### Assigned task
Below are entries; output exactly the lines from the one with "256) := by decide" to the one with "(.reservedLeaf 300) := by", both included, and nothing else.

━━━━━ Supplied material

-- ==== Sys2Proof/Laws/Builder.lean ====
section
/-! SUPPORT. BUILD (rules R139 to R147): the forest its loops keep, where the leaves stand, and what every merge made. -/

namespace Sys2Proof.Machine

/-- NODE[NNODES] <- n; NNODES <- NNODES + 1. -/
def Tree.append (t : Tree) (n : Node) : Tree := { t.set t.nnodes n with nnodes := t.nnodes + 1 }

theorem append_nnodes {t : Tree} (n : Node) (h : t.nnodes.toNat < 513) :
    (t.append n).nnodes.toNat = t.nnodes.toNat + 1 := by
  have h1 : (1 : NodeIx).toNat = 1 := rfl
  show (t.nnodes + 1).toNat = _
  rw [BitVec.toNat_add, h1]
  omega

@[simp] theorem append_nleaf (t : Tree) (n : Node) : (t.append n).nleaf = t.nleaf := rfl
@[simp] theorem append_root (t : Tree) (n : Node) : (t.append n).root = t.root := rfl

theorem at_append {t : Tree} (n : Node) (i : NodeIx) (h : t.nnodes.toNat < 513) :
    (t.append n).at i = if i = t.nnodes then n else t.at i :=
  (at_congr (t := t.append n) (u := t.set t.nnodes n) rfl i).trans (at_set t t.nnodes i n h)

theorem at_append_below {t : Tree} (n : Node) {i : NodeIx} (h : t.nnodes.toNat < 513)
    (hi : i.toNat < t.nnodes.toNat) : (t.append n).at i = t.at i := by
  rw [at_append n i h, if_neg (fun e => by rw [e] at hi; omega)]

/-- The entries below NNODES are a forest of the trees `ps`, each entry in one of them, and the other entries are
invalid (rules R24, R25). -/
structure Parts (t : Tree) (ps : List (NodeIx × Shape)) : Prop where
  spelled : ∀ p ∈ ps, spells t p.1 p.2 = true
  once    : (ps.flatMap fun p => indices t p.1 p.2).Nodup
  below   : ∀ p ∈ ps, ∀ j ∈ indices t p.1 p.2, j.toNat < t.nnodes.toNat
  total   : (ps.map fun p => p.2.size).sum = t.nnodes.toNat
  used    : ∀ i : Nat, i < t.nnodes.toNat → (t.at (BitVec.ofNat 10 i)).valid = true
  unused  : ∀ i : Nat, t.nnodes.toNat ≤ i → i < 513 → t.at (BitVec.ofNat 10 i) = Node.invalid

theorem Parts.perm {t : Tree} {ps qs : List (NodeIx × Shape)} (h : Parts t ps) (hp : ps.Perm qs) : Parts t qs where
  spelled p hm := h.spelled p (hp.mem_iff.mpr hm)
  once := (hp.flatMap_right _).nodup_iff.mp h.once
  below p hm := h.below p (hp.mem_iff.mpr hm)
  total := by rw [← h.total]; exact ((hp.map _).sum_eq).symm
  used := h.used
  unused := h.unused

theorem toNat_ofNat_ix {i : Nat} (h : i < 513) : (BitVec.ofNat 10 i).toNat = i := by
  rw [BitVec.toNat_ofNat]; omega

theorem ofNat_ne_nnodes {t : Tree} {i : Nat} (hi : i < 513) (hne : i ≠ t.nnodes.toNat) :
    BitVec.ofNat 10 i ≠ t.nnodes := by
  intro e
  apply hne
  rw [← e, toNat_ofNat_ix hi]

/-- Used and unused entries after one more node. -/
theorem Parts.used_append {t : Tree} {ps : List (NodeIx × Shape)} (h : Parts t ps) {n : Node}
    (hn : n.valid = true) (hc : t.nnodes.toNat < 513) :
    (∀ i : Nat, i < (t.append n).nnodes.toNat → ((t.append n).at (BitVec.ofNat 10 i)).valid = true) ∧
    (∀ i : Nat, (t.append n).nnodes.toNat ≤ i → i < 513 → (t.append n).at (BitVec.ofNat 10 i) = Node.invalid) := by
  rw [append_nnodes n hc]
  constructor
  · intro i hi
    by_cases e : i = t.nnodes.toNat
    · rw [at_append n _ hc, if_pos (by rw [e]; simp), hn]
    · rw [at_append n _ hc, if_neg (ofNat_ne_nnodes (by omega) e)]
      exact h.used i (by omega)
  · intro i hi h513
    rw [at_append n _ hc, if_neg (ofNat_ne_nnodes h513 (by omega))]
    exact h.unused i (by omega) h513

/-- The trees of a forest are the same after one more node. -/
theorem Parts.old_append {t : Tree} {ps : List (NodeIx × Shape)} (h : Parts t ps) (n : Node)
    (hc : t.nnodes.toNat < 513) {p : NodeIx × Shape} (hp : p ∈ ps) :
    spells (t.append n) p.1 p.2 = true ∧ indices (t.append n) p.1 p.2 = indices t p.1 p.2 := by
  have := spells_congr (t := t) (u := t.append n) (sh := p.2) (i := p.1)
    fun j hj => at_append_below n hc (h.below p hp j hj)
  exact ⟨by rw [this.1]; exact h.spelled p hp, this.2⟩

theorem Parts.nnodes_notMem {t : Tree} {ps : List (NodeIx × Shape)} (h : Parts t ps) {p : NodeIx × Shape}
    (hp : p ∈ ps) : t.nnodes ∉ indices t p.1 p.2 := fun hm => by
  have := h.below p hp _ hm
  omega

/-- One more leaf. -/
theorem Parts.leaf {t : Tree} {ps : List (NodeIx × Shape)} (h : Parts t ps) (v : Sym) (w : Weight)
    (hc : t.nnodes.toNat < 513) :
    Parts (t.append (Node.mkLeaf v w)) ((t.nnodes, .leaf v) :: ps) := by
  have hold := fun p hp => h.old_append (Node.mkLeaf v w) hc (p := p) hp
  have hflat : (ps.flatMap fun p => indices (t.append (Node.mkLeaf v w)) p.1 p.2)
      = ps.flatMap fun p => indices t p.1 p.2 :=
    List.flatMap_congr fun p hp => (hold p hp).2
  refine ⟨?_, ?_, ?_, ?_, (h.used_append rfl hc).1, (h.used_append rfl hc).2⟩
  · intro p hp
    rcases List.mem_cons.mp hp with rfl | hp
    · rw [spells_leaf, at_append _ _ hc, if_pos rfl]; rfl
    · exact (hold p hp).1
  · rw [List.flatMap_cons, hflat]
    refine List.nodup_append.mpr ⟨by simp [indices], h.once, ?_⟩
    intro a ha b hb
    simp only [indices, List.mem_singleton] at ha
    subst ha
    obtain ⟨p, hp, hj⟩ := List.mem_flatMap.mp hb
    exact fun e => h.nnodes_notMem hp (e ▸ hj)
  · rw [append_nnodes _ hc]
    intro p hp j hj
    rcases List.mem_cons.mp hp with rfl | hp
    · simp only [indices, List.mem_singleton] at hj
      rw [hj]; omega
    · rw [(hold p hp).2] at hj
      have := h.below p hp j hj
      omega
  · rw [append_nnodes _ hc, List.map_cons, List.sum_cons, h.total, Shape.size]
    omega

━━━━━━━━━━
━━━━━ Supplied material

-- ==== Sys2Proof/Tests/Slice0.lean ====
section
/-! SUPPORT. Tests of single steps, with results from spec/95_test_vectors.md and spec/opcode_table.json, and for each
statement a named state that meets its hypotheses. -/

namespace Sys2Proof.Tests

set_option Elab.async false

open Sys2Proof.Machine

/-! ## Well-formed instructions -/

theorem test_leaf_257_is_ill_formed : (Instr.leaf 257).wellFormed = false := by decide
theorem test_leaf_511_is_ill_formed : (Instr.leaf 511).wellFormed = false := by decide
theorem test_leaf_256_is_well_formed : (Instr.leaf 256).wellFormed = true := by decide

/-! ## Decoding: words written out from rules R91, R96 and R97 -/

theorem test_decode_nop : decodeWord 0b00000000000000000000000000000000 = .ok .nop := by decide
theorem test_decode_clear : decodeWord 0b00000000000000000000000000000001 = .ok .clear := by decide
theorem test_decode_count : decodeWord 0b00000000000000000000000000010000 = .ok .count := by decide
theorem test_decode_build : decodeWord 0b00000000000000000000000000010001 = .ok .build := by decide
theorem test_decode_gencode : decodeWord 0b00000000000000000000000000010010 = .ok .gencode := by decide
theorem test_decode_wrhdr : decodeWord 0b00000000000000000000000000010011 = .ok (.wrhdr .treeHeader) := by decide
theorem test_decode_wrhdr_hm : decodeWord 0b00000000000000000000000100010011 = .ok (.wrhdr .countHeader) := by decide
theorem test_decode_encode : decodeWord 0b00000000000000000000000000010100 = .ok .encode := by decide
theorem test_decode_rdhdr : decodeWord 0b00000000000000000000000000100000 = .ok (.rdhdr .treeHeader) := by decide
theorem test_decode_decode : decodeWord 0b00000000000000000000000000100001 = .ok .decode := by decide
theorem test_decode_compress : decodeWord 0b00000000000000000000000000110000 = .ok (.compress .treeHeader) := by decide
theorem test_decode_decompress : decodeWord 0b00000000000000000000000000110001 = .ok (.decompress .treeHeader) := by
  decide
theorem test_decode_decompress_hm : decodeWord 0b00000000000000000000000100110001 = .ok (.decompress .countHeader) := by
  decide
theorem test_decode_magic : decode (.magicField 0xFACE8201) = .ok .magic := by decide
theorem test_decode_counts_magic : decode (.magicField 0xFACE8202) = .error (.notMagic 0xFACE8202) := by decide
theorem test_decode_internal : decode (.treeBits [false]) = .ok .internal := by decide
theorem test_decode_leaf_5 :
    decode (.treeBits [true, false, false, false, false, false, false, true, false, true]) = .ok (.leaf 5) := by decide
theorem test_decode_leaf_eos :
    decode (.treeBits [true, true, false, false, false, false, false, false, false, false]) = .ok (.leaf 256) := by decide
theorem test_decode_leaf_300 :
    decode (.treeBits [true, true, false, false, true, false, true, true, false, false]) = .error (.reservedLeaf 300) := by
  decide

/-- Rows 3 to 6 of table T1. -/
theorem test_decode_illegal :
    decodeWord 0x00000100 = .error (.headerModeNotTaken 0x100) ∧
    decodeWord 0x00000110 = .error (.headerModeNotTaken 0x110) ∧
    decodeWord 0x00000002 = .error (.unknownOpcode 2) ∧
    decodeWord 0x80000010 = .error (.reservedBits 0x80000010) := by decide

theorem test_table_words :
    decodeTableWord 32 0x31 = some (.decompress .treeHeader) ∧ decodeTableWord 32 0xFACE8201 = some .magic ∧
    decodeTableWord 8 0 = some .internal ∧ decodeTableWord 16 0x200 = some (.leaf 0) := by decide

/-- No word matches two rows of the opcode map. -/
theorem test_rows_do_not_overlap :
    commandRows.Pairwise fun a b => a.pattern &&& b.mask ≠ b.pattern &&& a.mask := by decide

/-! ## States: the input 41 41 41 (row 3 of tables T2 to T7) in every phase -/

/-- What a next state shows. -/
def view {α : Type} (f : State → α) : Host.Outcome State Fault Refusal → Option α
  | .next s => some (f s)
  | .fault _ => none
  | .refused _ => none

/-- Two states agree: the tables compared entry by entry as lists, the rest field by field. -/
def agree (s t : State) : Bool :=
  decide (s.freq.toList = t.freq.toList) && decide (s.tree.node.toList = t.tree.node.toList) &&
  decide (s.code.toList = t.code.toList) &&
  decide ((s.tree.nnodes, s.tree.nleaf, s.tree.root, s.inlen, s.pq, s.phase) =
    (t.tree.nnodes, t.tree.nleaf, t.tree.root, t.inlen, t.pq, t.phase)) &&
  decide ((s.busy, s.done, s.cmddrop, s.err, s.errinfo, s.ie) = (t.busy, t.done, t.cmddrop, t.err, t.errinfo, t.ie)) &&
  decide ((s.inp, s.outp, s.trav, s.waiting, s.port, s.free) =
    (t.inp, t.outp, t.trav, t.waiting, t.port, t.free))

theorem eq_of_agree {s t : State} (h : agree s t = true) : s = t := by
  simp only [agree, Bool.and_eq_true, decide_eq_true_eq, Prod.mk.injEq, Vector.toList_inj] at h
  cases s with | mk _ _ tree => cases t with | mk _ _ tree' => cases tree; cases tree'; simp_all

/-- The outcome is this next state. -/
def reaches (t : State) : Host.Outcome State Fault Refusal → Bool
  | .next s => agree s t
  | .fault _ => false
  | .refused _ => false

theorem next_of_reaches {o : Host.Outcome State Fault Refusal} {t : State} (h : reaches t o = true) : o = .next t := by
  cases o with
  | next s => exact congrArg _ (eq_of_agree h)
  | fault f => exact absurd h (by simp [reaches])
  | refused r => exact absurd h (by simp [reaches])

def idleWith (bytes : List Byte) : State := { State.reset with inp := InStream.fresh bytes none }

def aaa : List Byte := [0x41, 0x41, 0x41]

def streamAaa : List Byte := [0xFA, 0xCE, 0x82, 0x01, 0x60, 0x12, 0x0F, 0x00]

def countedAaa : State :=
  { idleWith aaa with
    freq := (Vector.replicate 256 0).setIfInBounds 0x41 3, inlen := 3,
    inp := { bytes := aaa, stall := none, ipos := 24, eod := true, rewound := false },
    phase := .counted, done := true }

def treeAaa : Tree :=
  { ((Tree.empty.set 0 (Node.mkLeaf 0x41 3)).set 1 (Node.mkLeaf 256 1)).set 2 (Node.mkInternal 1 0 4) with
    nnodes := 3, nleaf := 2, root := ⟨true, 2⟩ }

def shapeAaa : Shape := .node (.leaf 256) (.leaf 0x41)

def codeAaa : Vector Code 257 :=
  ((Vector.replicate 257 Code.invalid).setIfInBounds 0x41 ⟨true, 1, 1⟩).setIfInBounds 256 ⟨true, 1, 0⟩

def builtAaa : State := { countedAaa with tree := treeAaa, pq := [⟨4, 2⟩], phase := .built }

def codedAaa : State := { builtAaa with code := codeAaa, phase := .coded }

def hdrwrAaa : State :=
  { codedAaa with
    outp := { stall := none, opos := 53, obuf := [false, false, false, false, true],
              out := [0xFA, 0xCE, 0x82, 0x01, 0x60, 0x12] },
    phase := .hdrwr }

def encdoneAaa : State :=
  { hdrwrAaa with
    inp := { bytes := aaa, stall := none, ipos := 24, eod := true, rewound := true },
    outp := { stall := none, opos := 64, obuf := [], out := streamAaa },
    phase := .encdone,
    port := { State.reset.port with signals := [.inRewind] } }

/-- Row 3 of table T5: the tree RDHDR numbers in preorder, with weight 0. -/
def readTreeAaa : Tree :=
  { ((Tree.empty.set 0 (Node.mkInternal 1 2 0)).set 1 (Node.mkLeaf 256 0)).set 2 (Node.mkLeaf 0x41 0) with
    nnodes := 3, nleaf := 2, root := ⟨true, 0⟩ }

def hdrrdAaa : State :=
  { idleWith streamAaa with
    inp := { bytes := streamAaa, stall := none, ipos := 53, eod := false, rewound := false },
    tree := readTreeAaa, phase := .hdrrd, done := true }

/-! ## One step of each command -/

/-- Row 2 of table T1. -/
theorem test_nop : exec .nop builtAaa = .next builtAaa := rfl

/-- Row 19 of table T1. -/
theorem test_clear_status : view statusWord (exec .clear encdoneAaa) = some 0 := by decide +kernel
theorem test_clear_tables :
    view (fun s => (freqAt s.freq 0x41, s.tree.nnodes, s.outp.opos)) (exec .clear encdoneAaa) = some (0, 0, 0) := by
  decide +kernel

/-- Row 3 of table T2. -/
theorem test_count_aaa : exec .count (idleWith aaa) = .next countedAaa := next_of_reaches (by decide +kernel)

━━━━━━━━━━

### Written reply
    decode (.treeBits [true, true, false, false, false, false, false, false, false, false]) = .ok (.leaf 256) := by decide
theorem test_decode_leaf_300 :
    decode (.treeBits [true, true, false, false, true, false, true, true, false, false]) = .error (.reservedLeaf 300) := by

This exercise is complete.